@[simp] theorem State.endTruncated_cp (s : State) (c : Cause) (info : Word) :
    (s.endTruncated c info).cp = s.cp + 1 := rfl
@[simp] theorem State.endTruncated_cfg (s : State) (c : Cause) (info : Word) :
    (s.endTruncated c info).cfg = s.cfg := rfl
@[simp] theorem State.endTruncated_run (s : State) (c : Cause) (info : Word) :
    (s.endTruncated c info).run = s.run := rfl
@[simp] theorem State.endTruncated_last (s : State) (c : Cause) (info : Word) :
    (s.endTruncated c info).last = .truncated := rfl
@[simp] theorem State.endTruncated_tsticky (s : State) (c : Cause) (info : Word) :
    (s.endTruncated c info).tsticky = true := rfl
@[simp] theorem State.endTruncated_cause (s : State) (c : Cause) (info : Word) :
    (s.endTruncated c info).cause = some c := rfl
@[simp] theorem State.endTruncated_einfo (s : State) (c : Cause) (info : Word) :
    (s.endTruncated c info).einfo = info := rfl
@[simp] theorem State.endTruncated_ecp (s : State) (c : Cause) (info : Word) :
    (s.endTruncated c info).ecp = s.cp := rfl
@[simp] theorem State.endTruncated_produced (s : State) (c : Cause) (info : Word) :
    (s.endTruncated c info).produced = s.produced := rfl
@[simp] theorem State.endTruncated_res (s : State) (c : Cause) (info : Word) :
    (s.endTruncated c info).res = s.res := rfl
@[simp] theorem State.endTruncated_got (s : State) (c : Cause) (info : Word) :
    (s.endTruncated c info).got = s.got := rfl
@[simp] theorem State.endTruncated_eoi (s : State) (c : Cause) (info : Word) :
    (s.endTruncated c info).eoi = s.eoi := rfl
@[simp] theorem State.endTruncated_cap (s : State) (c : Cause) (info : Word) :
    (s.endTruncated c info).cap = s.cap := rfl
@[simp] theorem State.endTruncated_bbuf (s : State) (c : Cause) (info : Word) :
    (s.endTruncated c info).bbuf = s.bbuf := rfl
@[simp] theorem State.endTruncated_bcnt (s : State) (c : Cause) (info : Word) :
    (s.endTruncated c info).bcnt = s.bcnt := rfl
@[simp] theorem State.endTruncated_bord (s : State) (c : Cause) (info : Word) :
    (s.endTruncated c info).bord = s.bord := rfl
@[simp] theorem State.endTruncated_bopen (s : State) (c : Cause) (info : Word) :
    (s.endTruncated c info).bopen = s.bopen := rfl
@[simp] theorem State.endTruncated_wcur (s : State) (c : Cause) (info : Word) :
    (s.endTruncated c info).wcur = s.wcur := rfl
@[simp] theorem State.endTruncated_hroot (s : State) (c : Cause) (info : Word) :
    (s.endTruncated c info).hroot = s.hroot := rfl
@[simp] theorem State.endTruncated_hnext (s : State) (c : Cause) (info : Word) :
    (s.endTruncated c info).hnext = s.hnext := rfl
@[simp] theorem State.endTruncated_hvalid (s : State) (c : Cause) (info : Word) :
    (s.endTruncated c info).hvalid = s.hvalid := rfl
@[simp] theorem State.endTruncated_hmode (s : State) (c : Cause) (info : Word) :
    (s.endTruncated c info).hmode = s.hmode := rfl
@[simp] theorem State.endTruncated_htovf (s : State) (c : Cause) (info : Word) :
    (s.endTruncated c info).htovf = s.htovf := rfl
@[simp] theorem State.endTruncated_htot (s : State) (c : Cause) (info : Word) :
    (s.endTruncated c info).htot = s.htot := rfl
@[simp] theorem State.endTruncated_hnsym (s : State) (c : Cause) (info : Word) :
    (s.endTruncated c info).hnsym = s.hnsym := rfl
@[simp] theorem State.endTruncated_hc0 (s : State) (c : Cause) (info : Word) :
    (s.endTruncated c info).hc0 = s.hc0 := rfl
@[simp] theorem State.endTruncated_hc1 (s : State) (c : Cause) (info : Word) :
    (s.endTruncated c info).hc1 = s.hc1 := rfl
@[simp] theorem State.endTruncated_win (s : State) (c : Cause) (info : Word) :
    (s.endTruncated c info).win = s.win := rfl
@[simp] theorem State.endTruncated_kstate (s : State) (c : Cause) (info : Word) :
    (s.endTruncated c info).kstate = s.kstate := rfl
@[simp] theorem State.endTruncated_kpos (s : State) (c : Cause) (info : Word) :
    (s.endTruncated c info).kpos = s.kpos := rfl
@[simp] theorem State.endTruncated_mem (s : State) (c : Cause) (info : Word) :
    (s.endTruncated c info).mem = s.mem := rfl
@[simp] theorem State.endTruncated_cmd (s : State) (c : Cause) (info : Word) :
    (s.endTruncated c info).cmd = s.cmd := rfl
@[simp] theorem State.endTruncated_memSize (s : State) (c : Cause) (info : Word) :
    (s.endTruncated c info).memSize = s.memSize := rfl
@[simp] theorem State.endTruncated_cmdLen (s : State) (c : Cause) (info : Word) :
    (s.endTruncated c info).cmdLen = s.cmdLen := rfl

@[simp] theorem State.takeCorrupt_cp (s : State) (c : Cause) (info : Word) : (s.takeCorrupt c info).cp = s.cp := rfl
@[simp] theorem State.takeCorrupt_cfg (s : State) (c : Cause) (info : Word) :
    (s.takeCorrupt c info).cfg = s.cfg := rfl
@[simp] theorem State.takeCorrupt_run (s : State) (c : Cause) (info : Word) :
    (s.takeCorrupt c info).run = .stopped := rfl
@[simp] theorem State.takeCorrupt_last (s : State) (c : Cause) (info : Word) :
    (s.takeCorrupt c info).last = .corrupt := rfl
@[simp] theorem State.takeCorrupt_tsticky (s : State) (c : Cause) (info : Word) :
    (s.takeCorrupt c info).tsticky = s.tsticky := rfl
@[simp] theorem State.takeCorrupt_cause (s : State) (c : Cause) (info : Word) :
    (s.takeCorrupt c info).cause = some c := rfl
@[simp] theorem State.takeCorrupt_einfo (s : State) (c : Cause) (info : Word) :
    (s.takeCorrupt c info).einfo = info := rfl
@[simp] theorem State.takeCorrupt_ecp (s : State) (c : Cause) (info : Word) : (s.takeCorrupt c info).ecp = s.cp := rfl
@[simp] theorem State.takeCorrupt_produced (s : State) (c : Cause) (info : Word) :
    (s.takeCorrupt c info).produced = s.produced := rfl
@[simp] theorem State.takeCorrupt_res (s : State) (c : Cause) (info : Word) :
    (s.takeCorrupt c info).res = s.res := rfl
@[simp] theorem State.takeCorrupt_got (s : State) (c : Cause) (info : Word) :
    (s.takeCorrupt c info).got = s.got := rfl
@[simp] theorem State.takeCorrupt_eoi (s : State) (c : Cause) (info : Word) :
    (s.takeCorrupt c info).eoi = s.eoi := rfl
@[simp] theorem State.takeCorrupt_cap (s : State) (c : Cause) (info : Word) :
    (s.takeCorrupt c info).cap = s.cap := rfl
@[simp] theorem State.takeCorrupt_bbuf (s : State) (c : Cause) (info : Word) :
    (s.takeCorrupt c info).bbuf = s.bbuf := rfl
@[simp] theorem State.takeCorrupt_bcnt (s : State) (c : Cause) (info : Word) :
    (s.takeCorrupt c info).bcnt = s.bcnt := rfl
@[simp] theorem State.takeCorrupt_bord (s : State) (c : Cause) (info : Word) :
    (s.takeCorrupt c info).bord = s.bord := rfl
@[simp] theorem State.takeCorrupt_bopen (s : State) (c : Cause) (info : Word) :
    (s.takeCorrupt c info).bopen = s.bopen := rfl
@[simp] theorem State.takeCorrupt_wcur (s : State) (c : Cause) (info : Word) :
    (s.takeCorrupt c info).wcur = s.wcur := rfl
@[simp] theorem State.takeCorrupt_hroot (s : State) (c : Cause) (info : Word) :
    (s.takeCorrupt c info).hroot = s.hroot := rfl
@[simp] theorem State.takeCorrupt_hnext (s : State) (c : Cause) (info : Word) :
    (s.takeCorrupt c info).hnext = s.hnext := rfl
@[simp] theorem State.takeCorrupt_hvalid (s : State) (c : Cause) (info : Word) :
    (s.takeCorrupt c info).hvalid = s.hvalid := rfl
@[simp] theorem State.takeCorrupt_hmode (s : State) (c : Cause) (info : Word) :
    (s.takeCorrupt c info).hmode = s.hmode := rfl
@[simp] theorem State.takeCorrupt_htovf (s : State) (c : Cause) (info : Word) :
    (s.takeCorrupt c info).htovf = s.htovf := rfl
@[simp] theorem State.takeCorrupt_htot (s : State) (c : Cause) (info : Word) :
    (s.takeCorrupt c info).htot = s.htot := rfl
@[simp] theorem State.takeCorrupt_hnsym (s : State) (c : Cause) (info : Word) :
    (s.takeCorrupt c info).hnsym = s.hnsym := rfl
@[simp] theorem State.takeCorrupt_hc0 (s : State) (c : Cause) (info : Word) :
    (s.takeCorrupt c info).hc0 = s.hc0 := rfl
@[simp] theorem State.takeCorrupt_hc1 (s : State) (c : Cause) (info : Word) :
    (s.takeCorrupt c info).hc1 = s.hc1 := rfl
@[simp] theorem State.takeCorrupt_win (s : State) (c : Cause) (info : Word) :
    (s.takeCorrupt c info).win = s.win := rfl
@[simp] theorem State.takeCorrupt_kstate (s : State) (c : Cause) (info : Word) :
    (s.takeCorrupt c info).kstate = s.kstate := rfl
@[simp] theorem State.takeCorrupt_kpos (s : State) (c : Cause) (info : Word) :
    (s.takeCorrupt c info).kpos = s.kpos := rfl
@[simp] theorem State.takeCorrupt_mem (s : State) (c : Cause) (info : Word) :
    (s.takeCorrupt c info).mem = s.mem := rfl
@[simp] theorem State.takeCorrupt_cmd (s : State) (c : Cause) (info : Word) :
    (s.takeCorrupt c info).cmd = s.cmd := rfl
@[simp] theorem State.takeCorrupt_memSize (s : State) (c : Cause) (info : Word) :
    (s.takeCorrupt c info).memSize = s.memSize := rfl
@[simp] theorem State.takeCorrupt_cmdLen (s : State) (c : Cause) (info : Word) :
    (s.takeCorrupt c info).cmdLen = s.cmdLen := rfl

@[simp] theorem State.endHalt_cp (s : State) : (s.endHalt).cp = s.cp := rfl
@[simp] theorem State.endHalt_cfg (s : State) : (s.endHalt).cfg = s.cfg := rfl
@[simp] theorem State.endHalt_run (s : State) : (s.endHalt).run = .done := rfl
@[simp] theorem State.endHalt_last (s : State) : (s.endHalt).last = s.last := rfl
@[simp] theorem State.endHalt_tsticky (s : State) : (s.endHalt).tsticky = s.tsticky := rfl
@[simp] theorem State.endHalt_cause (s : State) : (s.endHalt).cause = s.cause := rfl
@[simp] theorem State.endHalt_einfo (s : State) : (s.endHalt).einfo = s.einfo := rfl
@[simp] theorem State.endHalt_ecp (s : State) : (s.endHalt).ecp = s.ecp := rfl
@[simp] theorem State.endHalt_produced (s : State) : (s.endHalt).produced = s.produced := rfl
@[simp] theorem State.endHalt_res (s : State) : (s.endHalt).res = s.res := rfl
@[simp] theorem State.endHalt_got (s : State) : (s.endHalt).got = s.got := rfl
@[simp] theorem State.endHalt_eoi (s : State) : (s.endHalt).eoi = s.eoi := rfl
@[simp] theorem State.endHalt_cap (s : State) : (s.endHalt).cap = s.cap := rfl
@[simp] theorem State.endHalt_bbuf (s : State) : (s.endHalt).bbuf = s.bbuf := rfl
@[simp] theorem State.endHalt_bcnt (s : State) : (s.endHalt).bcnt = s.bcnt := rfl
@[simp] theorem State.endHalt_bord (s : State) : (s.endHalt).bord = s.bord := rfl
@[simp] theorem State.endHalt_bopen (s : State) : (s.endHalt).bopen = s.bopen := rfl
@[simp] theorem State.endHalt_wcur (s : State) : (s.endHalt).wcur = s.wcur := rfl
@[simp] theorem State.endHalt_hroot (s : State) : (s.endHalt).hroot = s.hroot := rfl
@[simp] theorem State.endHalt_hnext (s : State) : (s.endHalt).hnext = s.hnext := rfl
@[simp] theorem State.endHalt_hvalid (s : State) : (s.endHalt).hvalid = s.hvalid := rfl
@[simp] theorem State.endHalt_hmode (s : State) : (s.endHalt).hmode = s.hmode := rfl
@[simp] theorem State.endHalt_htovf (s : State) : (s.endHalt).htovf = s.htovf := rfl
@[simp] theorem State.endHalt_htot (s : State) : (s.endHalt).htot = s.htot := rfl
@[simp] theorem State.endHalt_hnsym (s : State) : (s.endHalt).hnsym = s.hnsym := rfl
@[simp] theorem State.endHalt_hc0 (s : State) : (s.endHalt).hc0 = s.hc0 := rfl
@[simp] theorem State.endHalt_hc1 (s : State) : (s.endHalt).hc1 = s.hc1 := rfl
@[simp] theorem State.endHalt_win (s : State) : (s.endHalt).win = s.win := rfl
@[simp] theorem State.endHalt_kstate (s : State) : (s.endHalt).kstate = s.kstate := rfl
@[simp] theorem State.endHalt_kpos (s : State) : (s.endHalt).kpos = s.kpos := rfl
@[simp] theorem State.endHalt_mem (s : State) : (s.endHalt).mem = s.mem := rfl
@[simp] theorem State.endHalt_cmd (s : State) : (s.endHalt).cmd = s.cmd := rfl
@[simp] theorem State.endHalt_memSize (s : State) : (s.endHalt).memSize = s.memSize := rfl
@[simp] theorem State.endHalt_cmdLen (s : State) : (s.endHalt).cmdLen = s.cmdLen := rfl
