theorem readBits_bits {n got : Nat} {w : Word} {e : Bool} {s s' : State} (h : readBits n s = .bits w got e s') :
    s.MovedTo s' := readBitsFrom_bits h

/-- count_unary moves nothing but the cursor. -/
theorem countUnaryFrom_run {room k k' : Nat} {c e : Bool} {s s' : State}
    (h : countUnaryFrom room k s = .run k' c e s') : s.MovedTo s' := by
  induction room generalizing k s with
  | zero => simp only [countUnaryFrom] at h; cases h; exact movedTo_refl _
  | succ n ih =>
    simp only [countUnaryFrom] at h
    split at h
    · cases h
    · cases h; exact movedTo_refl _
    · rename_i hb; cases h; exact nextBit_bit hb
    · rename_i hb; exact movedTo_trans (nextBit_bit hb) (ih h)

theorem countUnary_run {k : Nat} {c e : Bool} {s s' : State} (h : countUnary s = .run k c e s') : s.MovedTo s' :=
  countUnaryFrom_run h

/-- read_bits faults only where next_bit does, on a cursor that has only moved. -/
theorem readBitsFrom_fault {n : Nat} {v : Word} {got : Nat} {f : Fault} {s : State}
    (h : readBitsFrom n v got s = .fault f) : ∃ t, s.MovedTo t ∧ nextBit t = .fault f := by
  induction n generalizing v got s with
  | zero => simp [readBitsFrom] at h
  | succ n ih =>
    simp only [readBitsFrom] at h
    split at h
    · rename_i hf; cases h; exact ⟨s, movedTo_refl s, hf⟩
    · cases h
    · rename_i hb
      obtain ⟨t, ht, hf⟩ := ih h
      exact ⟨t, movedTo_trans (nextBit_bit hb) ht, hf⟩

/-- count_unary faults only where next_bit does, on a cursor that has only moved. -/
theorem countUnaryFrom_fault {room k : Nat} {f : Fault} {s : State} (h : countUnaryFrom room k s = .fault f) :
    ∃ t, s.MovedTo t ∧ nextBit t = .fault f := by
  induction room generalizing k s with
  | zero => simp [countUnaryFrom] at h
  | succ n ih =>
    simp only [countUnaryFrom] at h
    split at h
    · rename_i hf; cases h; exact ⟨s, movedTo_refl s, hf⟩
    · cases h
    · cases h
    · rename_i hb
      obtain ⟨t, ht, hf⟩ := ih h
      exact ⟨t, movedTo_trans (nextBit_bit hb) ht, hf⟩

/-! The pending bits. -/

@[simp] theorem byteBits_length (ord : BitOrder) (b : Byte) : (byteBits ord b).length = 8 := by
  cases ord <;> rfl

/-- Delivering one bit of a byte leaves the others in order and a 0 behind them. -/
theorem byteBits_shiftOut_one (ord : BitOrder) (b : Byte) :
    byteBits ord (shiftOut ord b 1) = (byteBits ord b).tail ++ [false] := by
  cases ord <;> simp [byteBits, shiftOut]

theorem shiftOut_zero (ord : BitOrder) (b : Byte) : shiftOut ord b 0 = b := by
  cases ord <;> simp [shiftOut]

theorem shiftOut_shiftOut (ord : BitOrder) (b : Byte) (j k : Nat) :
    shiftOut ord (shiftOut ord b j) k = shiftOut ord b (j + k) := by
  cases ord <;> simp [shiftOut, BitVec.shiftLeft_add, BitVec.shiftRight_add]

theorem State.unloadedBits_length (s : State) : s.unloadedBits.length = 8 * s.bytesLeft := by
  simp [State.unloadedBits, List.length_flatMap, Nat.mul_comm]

-- What is being asked --
Check each line above for the word "faults", then give only the number of lines that have it.

-- Answer to this task --
2